Pero también podía irme al desierto. ¿Acaso Jakob von Gunten no decía, al final de su peripecia en el instituto, que se iba al desierto con herr Benjamenta? «Quiero ver si en medio del páramo es también posible vivir, respirar, ser, desear y hacer sinceramente el bien, y dormir por la noche y soñar. ¡Bah! Ahora no quiero pensar en nada más.»
El interlocutor ideal de Jakob habría podido ser W. H. Hudson, que habría sabido contarle desde la desértica Patagonia lo mucho que amaba esa tierra en el fin del mundo, «sus colores, los aromas, los sonidos, el tacto y el gusto, el azul del cielo, el verdor del suelo, el centelleo del sol en el agua, el olor de la tierra seca o húmeda, del viento y de la lluvia, ciertos colores de las flores y del plumaje de los huevos de las aves, como el púrpura brillante de la cáscara del huevo del tinamú».
«¡El tinamú! ¡Bah! Ahora no quiero pensar en nada más», me dije allí en la cafetería del aeropuerto de Zurich. En realidad, aspiraba a «convertirme por entero en el exterior de la naturaleza» y, durante el resto de mi vida, negar lo esencial, lo más hondo: mi angustia. Pero volví a caer en el pensamiento. Comencé a decirme que para acceder a la simple existencia literaria, para luchar contra esta invisibilidad que desde el principio les amenaza, los escritores tienen que crear las condiciones de su aparición, es decir, de su visibilidad literaria. Pero —me dije también— existe la maniobra contraria y ésta es mucho más difícil. Teniendo como objetivo el camino inverso (el de recuperar su invisibilidad) algunos escritores, como creo que es mi caso en estos momentos, emprenden la dificultosa tarea de ir creando una escritura secreta al tiempo que van organizando silenciosamente las condiciones de su desaparición, esas que habrán de permitirles un día desarmar esa visibilidad que sienten que cada vez les corroe más, pues socava gravemente su relación con la dignidad y lucidez del silencio.
Pensé más o menos todo esto y, poco después, dejé la cafetería y empecé a pasearme por aquella amplia zona del aeropuerto, sin decidirme a comprar billete alguno. Seguía escuchando todavía los ecos de lo que acababa de pensar y estuve tanto rato caminando que hasta llegué a dar con un rincón muy oscuro en el que uno podía adentrarse y desaparecer de la vista de todo el mundo durante unos segundos para poco después, con cuatro pasos, como si uno fuera el mismísimo severo padre de Chateaubriand, reaparecer y hacerlo con un semblante severo que enseguida se convertía en el semblante de un hombre en el fondo dubitativo, un semblante que no engañaba a nadie, pues era el que en aquellos momentos me salía del alma. Estuve un largo rato dedicado a esta maniobra, consistente en ir de la luz a la sombra y viceversa.
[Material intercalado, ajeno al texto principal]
/-- ACTIVE or QUARANTINE. -/
def State.lup (s : State) (n : Nat) : Bool := s.lst n == 5 || s.lst n == 6

/-! ## States (R151, R154) -/

/-- HEALTH_WAIT_END (R151): the engine reads of the first attempt begin. -/
def execHealthWaitEnd (n : Nat) (s : State) : Host.Outcome State Fault Refusal :=
  onLink n s fun s => if s.lst n = 1 ∧ (s.lk n).first then (s.lmod n fun l => { l with first := false }).oeStart n else s

/-- LINK_STATE_TIMEOUT (R151, R154): the cause follows the state; for HEALTH the spec gives none (assumption 3). -/
def execLinkStateTimeout (n : Nat) (s : State) : Host.Outcome State Fault Refusal :=
  onLinkSel n s fun s =>
    if s.lst n = 1 then s.attemptFail n none
    else if s.lst n = 2 then s.attemptFail n (some 1)
    else if s.lst n = 3 then s.attemptFail n (some 2)
    else if s.lst n = 4 then s.attemptFail n (some 4)
    else s

/-- DOWN (R151): no lane transmits. RXW, TXW, the maps, MIRL and SPUSE keep their last values here and in WAIT: DESIGN
CHOICE (assumption 71; R167 gives them no value for a link that is down after having been up). -/
def State.toDown (s : State) (n : Nat) : State := (s.enter n 0).lmod n fun l => { l with txen := 0 }

/-- WAIT_EXPIRY (R151, R154). -/
def execWaitExpiry (n : Nat) (s : State) : Host.Outcome State Fault Refusal :=
  onLink n s fun s => if s.lst n = 8 then (if s.on (LNK_EXP_USED n) then s.enterHealth n else s.toDown n) else s

/-- INCOMPAT_RETRY_TIMER (R151): the neighbour exchange starts over. -/
def execIncompatRetryTimer (n : Nat) (s : State) : Host.Outcome State Fault Refusal :=
  onLink n s fun s =>
    if s.lst n = 7 then s.lmod n fun l => { l with gotSeen := false, sentSeen := false, gotNbr := false, flits := 0 } else s

/-! ## Engine health (R155, R156) -/

/-- The quantity of an engine register: temperature, bias of a lane, received power of a lane. -/
def oeField (n addr : Nat) : Option (Fld × Option Nat) :=
  if addr = 0x9000 then some (LNK_OE_TEMP_TEMP n, none)
  else if 0x9010 ≤ addr ∧ addr < 0x9015 then some (LNK_OE_BIAS_BIAS n (addr - 0x9010), some (addr - 0x9010))
  else if 0x9020 ≤ addr ∧ addr < 0x9025 then some (LNK_OE_RXP_RXP n (addr - 0x9020), some (addr - 0x9020))
  else none

/-- A reading outside its limits (R156). -/
def State.oeOut (s : State) (n addr v : Nat) : Bool :=
  if addr = 0x9000 then decide ((s.rd (LNK_OE_LIM2_TEMP_MAX n) : Int) * 256 < sgn 16 v)
  else if addr < 0x9020 then decide (s.rd (LNK_OE_LIM1_BIAS_MAX n) < v)
  else decide (v < s.rd (LNK_OE_LIM1_RXP_MIN n))

/-- The register that a sweep reads after `addr`: the engine registers go in ascending order (assumption 44). -/
def oeNext (addr : Nat) : Option Nat :=
  if addr = 0x9000 then some 0x9010 else if addr = 0x9014 then some 0x9020 else if addr = 0x9024 then none else some (addr + 1)

/-- The sweep goes on with the next register; the last read in HEALTH leads to DETECT, and without a lane left the
attempt fails (R151, R154, R156). -/
def State.oeGoOn (s : State) (n addr : Nat) : State :=
  match oeNext addr with
  | some a => s.oeAsk n a
  | none =>
    let s1 := s.lmod n fun l => { l with oeReq := none }
    if s.lst n = 1 then
      let s2 := s1.enterDetect n
      if (s2.lk n).txen = 0 then s2.attemptFail n (some 3) else s2
    else s1

/-- OE_READ_DONE (R155, R156): the read of register `addr` that is under way answers `v`. 0xFFFF leaves the register of
the last reading as it was. A link that has left HEALTH, ACTIVE and QUARANTINE reads no further. -/
def execOeReadDone (n addr v : Nat) (s : State) : Host.Outcome State Fault Refusal :=
  onLinkSel n s fun s =>
    let health := s.lst n == 1
    match oeField n addr with
    | none => s
    | some (f, lane) =>
      if (s.lk n).oeReq.map (·.2.2) ≠ some addr ∨ 0xFFFF < v then s
      else if !(s.lup n || health) then s.lmod n fun l => { l with oeReq := none }
      else
        let s0 := s.lmod n fun l => { l with oeBlind := l.oeBlind || v == 0xFFFF }
        let s1 :=
          if v = 0xFFFF then
            let s1 := s0.raise (EV_LNKP_OEHLTH n)
            if health then s1.wr (LNK_LANES_OEBAD n) 0 else s1
          else
            let s1 := s0.wr f v
            if s.oeOut n addr v then
              match lane with
              | none => s1.raise (EV_LNKP_OEHLTH n)
              | some q =>
                if health then (if (s1.lk n).oeBlind then s1 else s1.wr (LNK_LANES_OEBAD n) (s1.rd (LNK_LANES_OEBAD n) ||| 2 ^ q))
                else (s1.raise (EV_LNKP_OEHLTH n)).laneError n q
            else s1
        s1.oeGoOn n addr

/-- OE_POLL_TIMER (R156): a sweep of the engine's registers starts. -/
def execOePollTimer (n : Nat) (s : State) : Host.Outcome State Fault Refusal :=
  onLink n s fun s => if s.lup n ∧ (s.lk n).oeReq.isNone then s.oeStart n else s

/-! ## Lanes and training blocks (R149 to R152, R161) -/

/-- LANE_RXLOCK_RISE (R151). -/
def execLaneRxlockRise (n q : Nat) (s : State) : Host.Outcome State Fault Refusal :=
  onLink n s fun s =>
    if 5 ≤ q then s
    else
      let s1 := s.lmod n fun l => { l with rxlock := l.rxlock ||| 2 ^ q }
      if s.lst n = 2 then s1.enterLock n else s1

/-- LANE_RXLOCK_FALL (R148, R161, R162). -/
def execLaneRxlockFall (n q : Nat) (s : State) : Host.Outcome State Fault Refusal :=
  onLinkSel n s fun s =>
    let l := s.lk n
    if 5 ≤ q ∨ !bitAt l.rxlock q then s
    else
      let r := l.lanes.getD q LaneRx.reset
      let spare := s.spareOk n q
      let s1 := s.setLk n { l with rxlock := l.rxlock - 2 ^ q, lanes := l.lanes.set q { r with syncs := 0, misses := 0, locked := false } }
      if s.lst n < 4 ∨ 7 < s.lst n then s1
      else if (s1.rxLanes n).all fun p => !bitAt (s1.lk n).rxlock p then s1.lockLoss n
      else if (s1.rxLanes n).contains q then (if bitAt l.bad q then s1 else s1.laneFault n q)
      else if spare then s1.spareOutOf n q
      else s1

/-- The sync pattern (R149). -/
def syncPattern : List Nat := [0x8B, 0x3E, 0x5D, 0xC6, 0x27]

/-- The PRBS-31 checker over the bits of a fill, each compared with the bits 28 and 31 before it (R149, R150):
history, bits known, mismatches. -/
def prbsBits : List Bool → Nat → Nat → Nat → Nat × Nat × Nat
  | [], h, k, e => (h, k, e)
  | b :: bs, h, k, e =>
    let want := xor (h.testBit 30) (h.testBit 27)
    prbsBits bs ((h * 2 + b2n b) % 2 ^ 31) (min 31 (k + 1)) (if k = 31 && want != b then e + 1 else e)

/-- Bits of bytes, bit 7 first. -/
def bitsMsb (bs : List Nat) : List Bool := bs.flatMap fun b => [7, 6, 5, 4, 3, 2, 1, 0].map fun i => b.testBit i

/-- A lane's receiver after a block (R150). -/
def LaneRx.block (r : LaneRx) (bytes : List Nat) : LaneRx :=
  if bytes.take 5 = syncPattern then
    let k := min 8 (r.syncs + 1)
    { r with syncs := k, misses := 0, locked := r.locked || k == 8 }
  else
    let m := r.misses + 1
    { r with syncs := 0, misses := min 4 m, locked := r.locked && decide (m < 4) }

/-- Lanes that name another sender than the majority of the lanes heard (R150). -/
def LinkSt.miswired (l : LinkSt) : List Nat :=
  let heard := (List.range 5).filter fun q => (l.lanes.getD q LaneRx.reset).heard && (l.lanes.getD q LaneRx.reset).locked
  let id := fun q => ((l.lanes.getD q LaneRx.reset).fna, (l.lanes.getD q LaneRx.reset).link)
  match heard.find? fun q => heard.length < 2 * (heard.filter fun p => id p == id q).length with
  | some q => heard.filter fun p => id p != id q
  | none => []

/-- What a good training block says besides the lane: the partner's RXOK, which has to stay unchanged, its width and
whether it counts down to flits (R152). The blocks are counted on the lowest lane in use, once for a block time. -/
def State.heardRxok (s : State) (n q ok sw txw : Nat) : State :=
  if (s.lockLanes n).head? = some q then
    let s1 := s.lmod n fun l => { l with peerSw := l.peerSw || sw != 0, peerTxw := txw }
    if s.rd (LNK_LANES_TXOK n) = ok then s1.lmod n fun l => { l with stable := l.stable + 1 }
    else (s1.wr (LNK_LANES_TXOK n) ok).lmod n fun l => { l with stable := 0 }
  else s

/-- TRAINING_BLOCK (R149, R150, R152): the 85 bytes of a block on receive lane q; `skewed` says that the lane
arrives more than 20 LCLK from the others. -/
def execTrainingBlock (n q : Nat) (bytes : List Nat) (skewed : Bool) (s : State) : Host.Outcome State Fault Refusal :=
  onLinkSel n s fun s =>
    let l := s.lk n
    let r := l.lanes.getD q LaneRx.reset
    let join := s.lup n && bitAt l.joinRx q
    let off := s.rd (LNK_LANES_RETIRED n) ||| s.rd (LNK_LANES_OEBAD n)
    if 5 ≤ q ∨ bytes.length ≠ 85 ∨ !bitAt l.rxlock q ∨ bitAt off q ∨ !((s.lst n == 3 && !l.rxOn) || join) then s
    else
      let r1 := r.block bytes
      let (h, k, e) := prbsBits (bitsMsb ((bytes.drop 18).take 65)) r.hist r.known 0
      let s1 := if r.locked && !r.done then s.count (LNK_PRBS_ERR n q) e else s
      let good := r1.locked && crc16 ((bytes.drop 5).take 78) == bytes.getD 83 0 + 256 * bytes.getD 84 0 &&
        bytes.getD 5 0 == (if join then 2 else 1)
      let r2 := { r1 with hist := h, known := k }
      let r3 := if good then { r2 with logical := bytes.getD 6 0 % 16, phys := bytes.getD 7 0 % 8, heard := true,
                                       fna := bytes.getD 14 0 + bytes.getD 15 0 * 256 + bytes.getD 16 0 * 65536, link := bytes.getD 17 0 % 64 } else r2
      let s2 := s1.lmod n fun l => { l with lanes := l.lanes.set q r3, bad := if skewed then l.bad ||| 2 ^ q else l.bad }
      let wrong := (s2.lk n).miswired.filter fun p => !bitAt (s2.lk n).bad p
      let s3 := if wrong.isEmpty then s2 else (s2.lmod n fun l => { l with bad := l.bad ||| maskOf wrong }).raise (EV_LNKP_MISWIRE n) (some (maskOf wrong))
      let s4 := if good && !join then s3.heardRxok n q (bytes.getD 11 0 % 32) (bytes.getD 12 0) (bytes.getD 13 0 % 4) else s3
      s4.trySwitch n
Hasta que por fin, fantasma de mí mismo y enredado entre la luz y la sombra, decidí dar unos pasos más y salir fuera del recinto a respirar el aire libre. Salí. Respiré. Me sentí muy bien. Y fue como si por fin hubiera descubierto mi camino ideal, que consistiría tan sólo en dar unos pasos más allá y luego sentirme en casa y, sin ruido alguno, quedarme por fin en el aire libre, aparte ya.